━━━━━ Dataset content ━━━━━

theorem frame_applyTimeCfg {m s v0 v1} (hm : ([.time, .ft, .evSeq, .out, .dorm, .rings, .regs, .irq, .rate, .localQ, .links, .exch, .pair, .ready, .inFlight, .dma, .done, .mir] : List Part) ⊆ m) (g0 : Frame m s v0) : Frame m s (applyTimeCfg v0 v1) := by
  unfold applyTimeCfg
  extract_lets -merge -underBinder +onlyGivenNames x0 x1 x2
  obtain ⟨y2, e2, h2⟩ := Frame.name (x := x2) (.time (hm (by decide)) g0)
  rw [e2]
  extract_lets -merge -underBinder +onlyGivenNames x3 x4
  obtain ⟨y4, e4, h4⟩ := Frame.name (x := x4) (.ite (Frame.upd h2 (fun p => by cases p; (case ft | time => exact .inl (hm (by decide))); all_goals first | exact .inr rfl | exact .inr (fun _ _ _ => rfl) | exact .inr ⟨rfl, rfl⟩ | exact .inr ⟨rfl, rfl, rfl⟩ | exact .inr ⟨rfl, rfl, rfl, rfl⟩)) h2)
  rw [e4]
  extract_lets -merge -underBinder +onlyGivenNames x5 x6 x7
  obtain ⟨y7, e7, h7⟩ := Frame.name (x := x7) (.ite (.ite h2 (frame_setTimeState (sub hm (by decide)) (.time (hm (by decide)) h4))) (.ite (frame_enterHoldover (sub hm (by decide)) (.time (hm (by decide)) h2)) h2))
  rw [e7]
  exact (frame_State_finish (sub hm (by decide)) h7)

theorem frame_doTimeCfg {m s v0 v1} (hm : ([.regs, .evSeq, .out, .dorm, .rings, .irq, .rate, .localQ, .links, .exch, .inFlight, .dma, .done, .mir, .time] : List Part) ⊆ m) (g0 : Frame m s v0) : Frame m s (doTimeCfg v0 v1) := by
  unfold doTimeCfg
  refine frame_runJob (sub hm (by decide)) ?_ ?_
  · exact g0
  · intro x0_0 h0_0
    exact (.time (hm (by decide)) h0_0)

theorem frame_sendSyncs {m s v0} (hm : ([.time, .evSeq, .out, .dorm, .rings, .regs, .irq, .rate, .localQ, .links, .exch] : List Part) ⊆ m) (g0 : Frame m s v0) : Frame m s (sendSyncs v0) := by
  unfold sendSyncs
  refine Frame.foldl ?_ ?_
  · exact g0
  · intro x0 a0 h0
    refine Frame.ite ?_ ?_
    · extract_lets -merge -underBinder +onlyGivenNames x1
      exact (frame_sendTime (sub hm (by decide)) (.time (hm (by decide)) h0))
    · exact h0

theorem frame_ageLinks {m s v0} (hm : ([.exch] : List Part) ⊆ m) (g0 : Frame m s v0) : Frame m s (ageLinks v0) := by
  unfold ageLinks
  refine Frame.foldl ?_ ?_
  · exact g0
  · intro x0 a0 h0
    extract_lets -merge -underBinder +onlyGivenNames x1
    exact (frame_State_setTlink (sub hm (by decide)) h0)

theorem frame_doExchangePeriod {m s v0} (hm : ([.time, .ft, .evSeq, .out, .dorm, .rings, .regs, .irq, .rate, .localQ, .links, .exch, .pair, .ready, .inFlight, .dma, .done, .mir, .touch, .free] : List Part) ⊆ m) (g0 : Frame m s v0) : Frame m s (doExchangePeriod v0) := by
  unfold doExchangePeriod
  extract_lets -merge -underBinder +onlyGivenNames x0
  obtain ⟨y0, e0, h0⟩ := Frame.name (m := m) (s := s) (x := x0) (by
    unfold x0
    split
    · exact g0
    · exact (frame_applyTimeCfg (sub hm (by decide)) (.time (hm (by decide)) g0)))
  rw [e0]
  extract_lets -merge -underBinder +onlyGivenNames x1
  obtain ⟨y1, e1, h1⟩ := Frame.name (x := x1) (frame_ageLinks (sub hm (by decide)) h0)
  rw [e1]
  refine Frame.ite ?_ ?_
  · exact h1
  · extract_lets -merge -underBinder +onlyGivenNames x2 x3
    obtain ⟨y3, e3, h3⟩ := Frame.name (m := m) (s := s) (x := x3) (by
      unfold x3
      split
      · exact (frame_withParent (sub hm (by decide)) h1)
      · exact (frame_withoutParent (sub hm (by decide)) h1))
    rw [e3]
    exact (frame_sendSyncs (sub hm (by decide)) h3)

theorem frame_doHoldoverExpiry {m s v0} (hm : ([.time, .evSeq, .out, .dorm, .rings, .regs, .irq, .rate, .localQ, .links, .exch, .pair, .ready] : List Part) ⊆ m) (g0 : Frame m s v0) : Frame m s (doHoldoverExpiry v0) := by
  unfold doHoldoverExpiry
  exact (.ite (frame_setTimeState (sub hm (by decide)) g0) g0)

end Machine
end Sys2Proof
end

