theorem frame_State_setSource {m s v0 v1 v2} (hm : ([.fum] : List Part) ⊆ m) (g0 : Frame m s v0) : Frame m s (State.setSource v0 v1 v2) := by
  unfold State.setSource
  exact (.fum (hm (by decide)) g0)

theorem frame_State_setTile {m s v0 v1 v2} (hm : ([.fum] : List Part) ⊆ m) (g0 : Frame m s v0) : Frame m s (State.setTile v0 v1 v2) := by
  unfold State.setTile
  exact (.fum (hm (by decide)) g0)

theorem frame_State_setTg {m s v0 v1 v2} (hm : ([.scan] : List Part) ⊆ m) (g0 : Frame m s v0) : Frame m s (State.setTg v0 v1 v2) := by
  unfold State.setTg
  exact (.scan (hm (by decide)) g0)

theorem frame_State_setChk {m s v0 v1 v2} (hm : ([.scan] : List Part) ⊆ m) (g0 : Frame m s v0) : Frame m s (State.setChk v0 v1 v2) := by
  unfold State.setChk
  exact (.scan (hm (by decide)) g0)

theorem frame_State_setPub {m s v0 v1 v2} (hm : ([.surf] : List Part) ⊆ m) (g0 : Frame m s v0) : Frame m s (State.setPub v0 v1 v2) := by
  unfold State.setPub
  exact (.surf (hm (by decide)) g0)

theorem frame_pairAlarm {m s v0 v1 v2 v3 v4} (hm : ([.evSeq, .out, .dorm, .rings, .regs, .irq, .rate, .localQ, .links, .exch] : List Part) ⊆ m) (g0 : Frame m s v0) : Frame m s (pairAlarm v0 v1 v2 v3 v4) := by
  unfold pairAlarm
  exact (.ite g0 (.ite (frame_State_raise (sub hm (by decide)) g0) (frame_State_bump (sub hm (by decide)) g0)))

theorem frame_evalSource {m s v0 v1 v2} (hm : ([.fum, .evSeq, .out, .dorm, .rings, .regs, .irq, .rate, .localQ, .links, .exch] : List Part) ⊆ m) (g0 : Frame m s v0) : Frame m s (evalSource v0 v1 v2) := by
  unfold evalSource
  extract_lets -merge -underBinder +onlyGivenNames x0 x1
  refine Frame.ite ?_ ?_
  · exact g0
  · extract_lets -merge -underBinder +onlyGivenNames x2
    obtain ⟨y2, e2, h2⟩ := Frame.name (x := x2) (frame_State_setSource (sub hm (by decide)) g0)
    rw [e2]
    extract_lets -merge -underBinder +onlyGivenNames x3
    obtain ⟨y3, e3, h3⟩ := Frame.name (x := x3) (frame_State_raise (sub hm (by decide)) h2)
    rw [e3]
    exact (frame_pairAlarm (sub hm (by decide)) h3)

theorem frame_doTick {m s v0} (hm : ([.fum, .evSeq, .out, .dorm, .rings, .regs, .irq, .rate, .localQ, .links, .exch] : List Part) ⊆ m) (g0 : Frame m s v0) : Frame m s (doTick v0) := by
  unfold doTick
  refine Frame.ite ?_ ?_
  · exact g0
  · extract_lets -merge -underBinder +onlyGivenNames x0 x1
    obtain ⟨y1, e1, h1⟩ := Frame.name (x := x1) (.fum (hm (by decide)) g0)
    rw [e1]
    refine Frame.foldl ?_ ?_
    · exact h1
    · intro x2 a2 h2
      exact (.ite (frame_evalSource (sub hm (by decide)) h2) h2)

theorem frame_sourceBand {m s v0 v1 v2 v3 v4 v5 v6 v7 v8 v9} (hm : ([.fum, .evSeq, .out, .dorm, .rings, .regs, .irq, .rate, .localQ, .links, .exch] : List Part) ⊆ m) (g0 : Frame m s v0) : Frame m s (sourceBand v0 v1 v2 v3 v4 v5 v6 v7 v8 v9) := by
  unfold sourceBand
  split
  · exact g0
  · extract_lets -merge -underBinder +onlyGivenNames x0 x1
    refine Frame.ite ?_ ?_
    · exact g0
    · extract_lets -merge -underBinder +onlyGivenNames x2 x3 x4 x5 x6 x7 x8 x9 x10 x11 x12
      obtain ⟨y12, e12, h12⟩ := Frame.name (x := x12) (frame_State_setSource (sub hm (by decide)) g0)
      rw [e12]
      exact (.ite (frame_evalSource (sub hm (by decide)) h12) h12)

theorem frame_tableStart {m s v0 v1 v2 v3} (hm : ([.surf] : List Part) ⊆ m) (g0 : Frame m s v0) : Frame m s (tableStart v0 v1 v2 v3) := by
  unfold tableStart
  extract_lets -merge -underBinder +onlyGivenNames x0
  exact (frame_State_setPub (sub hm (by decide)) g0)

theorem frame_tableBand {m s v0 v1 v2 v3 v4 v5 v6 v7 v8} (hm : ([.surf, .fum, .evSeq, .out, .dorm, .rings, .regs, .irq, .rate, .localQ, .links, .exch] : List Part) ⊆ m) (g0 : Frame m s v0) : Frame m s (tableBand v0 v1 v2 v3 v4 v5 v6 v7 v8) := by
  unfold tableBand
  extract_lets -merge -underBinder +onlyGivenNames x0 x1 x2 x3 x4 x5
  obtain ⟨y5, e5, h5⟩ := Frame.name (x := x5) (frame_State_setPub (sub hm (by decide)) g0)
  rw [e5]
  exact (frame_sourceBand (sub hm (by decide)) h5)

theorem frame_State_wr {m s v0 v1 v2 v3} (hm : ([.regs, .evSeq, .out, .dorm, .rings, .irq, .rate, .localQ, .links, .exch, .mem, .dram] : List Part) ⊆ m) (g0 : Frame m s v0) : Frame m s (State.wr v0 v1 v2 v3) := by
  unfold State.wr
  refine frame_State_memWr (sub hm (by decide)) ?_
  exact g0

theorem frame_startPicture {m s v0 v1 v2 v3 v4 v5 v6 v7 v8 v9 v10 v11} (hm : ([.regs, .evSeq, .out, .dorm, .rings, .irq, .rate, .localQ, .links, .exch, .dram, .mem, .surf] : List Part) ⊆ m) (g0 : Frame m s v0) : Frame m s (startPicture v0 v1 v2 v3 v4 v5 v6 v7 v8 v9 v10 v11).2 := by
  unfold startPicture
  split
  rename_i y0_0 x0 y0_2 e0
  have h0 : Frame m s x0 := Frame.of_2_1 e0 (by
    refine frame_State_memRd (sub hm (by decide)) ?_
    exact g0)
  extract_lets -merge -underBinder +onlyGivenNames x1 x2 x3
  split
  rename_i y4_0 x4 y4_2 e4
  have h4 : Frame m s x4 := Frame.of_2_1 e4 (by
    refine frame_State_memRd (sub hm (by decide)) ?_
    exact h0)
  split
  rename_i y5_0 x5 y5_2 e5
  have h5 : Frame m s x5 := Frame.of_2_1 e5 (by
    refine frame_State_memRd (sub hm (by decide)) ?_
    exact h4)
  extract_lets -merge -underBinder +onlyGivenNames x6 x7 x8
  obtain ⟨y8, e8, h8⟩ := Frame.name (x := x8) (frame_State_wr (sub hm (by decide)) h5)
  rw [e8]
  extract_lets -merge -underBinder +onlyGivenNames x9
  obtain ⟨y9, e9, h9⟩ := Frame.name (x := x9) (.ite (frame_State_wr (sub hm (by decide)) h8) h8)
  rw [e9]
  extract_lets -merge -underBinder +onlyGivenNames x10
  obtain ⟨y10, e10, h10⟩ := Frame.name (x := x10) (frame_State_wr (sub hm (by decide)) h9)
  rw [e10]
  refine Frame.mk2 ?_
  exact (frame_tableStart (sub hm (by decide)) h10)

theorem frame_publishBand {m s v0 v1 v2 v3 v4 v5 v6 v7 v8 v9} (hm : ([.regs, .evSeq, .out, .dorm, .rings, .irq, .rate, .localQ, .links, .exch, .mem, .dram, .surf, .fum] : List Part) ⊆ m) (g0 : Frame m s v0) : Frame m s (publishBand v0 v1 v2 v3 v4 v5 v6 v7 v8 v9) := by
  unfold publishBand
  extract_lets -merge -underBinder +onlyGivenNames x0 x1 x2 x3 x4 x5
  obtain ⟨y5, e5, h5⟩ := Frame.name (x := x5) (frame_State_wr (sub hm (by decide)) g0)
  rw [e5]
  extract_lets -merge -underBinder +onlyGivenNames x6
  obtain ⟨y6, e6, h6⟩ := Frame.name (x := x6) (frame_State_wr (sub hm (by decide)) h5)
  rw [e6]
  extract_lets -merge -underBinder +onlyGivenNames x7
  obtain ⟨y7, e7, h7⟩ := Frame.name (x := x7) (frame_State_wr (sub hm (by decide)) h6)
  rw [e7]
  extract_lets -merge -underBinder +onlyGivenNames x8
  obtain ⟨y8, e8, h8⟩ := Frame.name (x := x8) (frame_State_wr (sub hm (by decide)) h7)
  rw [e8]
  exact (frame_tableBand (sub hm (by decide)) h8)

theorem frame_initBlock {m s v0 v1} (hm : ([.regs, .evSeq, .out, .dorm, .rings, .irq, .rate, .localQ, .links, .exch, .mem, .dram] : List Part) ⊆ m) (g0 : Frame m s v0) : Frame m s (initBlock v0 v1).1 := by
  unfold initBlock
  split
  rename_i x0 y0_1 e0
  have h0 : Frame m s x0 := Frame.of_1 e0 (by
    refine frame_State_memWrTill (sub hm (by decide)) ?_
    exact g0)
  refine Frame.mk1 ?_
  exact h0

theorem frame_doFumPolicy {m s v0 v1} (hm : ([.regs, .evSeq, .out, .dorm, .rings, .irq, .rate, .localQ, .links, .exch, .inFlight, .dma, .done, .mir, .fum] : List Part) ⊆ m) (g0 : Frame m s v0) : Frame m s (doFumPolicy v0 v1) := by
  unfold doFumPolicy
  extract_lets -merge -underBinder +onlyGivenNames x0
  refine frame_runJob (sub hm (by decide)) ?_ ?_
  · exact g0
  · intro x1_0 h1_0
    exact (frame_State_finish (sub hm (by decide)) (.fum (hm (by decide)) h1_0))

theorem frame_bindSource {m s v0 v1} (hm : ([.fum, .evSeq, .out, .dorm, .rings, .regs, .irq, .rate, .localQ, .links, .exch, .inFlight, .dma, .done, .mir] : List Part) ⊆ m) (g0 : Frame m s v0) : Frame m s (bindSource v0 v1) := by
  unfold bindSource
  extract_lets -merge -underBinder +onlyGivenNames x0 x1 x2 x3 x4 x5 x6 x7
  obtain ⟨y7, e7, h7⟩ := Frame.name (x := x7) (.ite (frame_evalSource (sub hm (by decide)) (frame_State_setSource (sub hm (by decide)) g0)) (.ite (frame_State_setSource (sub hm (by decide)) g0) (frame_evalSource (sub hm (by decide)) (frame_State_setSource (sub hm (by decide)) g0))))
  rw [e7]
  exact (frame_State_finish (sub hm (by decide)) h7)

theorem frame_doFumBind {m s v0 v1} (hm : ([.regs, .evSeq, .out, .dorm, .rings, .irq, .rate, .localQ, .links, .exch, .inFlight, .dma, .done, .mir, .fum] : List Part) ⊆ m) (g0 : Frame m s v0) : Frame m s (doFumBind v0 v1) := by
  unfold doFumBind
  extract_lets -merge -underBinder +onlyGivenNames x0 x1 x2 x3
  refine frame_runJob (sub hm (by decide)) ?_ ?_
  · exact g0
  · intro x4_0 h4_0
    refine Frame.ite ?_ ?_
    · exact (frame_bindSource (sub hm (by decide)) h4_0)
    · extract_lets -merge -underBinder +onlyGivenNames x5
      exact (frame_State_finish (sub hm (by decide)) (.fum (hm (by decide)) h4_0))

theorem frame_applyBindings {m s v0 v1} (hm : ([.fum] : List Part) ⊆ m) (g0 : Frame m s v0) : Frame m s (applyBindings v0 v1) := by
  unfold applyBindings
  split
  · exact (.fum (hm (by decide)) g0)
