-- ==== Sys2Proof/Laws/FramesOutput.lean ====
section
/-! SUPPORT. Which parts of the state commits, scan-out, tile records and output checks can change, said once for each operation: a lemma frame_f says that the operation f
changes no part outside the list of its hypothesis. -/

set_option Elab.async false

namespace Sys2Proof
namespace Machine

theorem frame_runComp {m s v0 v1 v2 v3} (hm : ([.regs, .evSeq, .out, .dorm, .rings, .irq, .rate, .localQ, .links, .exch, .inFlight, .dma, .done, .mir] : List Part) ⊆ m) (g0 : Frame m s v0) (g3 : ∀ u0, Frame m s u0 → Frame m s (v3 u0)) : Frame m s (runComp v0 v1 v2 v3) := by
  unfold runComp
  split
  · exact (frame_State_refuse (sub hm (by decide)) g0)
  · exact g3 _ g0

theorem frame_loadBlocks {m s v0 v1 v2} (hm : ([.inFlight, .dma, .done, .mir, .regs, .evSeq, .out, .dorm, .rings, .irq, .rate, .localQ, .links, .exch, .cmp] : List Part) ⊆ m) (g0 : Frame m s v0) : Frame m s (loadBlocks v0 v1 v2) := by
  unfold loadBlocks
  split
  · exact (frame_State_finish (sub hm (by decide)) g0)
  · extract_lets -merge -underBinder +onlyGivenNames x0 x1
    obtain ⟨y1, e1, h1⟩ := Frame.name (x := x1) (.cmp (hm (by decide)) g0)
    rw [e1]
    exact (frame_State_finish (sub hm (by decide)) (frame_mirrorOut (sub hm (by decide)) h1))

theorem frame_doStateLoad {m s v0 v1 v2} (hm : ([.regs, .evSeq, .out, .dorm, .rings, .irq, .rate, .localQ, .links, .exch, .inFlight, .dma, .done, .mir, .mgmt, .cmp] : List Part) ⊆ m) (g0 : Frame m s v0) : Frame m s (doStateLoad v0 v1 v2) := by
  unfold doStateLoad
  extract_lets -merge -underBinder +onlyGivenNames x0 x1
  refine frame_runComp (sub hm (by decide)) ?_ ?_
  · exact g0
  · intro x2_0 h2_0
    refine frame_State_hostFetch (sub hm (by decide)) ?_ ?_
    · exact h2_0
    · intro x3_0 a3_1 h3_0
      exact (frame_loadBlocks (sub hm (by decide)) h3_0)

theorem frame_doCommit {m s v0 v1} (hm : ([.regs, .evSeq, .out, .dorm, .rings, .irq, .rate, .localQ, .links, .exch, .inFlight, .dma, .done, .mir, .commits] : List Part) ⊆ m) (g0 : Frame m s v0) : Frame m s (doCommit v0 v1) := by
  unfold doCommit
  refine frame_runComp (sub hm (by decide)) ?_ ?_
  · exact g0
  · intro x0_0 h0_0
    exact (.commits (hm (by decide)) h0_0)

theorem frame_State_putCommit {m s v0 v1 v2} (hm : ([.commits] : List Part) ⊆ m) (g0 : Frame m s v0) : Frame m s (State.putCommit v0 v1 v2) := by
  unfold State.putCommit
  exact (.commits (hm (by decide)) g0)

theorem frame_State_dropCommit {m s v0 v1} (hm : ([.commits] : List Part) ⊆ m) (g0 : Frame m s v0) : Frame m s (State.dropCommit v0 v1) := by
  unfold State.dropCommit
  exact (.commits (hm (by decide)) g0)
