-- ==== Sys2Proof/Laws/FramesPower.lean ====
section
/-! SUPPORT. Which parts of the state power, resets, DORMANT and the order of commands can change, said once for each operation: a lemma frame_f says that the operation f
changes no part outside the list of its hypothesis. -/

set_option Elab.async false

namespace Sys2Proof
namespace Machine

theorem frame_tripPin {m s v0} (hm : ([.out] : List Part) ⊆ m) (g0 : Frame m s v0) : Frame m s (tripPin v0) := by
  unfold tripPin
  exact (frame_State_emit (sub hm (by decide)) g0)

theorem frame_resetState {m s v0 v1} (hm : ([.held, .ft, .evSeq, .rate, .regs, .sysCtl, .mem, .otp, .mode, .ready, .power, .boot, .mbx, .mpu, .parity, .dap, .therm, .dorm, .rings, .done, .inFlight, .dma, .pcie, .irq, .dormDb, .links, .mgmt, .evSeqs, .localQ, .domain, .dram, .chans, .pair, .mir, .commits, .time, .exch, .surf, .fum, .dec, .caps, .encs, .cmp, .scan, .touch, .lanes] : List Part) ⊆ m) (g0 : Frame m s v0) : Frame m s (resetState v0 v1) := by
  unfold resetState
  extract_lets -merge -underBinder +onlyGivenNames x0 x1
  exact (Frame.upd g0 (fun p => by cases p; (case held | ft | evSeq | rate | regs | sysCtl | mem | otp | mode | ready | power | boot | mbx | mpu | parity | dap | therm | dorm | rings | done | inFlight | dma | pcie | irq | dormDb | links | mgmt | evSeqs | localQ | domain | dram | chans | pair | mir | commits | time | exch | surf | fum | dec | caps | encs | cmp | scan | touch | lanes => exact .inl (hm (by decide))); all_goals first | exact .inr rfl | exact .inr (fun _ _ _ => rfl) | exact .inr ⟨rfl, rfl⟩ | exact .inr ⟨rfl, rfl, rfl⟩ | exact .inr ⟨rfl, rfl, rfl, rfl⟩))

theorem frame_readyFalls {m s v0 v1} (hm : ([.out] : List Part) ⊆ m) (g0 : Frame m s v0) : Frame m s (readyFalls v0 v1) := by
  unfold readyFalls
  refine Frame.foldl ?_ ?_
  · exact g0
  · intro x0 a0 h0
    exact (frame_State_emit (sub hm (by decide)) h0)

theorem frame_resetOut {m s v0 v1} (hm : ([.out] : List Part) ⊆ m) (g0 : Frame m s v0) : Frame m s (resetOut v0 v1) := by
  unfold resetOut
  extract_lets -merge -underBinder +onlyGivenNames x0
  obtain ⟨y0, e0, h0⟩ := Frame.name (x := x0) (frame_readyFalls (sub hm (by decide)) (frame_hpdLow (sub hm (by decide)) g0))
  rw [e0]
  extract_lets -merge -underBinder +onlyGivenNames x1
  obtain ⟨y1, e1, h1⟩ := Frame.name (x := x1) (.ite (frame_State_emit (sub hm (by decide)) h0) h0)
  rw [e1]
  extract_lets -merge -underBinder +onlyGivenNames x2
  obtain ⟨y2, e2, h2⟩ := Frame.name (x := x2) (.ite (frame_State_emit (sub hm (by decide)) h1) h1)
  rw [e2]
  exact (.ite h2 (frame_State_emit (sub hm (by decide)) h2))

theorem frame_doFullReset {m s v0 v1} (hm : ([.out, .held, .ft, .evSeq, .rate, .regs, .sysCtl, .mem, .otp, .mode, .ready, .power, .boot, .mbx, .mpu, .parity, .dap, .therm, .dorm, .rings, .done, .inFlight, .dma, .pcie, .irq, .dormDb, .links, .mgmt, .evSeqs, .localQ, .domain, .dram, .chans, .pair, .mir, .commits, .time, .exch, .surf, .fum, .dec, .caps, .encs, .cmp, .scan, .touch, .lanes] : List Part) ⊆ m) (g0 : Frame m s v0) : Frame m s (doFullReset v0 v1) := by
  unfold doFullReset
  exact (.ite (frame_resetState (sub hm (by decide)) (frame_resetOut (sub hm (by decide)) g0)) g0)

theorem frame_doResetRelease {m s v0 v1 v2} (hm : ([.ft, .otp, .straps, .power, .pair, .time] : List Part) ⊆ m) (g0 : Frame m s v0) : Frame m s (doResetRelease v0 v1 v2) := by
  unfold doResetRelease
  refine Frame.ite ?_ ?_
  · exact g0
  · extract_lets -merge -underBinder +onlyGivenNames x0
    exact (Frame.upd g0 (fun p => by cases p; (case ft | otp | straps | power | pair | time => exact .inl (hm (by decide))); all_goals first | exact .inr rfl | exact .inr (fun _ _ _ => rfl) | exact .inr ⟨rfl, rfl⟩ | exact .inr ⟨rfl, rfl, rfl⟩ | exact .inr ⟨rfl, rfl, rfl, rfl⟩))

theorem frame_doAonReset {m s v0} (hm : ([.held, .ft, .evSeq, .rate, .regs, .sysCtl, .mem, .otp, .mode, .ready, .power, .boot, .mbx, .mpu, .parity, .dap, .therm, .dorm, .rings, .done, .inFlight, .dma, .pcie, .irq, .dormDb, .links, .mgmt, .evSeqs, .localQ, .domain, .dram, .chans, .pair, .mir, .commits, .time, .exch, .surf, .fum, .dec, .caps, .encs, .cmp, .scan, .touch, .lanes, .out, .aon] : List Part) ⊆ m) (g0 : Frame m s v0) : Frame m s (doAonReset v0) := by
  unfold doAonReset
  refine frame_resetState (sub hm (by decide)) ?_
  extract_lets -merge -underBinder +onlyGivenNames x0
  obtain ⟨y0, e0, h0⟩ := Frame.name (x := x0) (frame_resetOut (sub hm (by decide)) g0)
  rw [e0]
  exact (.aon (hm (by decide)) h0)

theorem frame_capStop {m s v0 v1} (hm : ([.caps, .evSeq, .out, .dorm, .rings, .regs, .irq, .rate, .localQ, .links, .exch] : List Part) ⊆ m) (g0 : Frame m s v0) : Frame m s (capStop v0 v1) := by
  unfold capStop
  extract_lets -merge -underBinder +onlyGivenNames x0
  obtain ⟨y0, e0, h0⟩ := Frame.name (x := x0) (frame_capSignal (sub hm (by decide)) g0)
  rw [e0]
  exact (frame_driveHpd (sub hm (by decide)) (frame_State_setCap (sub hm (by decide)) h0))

━━━━━

Each line in the data above either holds "capStop" or does not. State how many do, as a bare number.

Written response: 2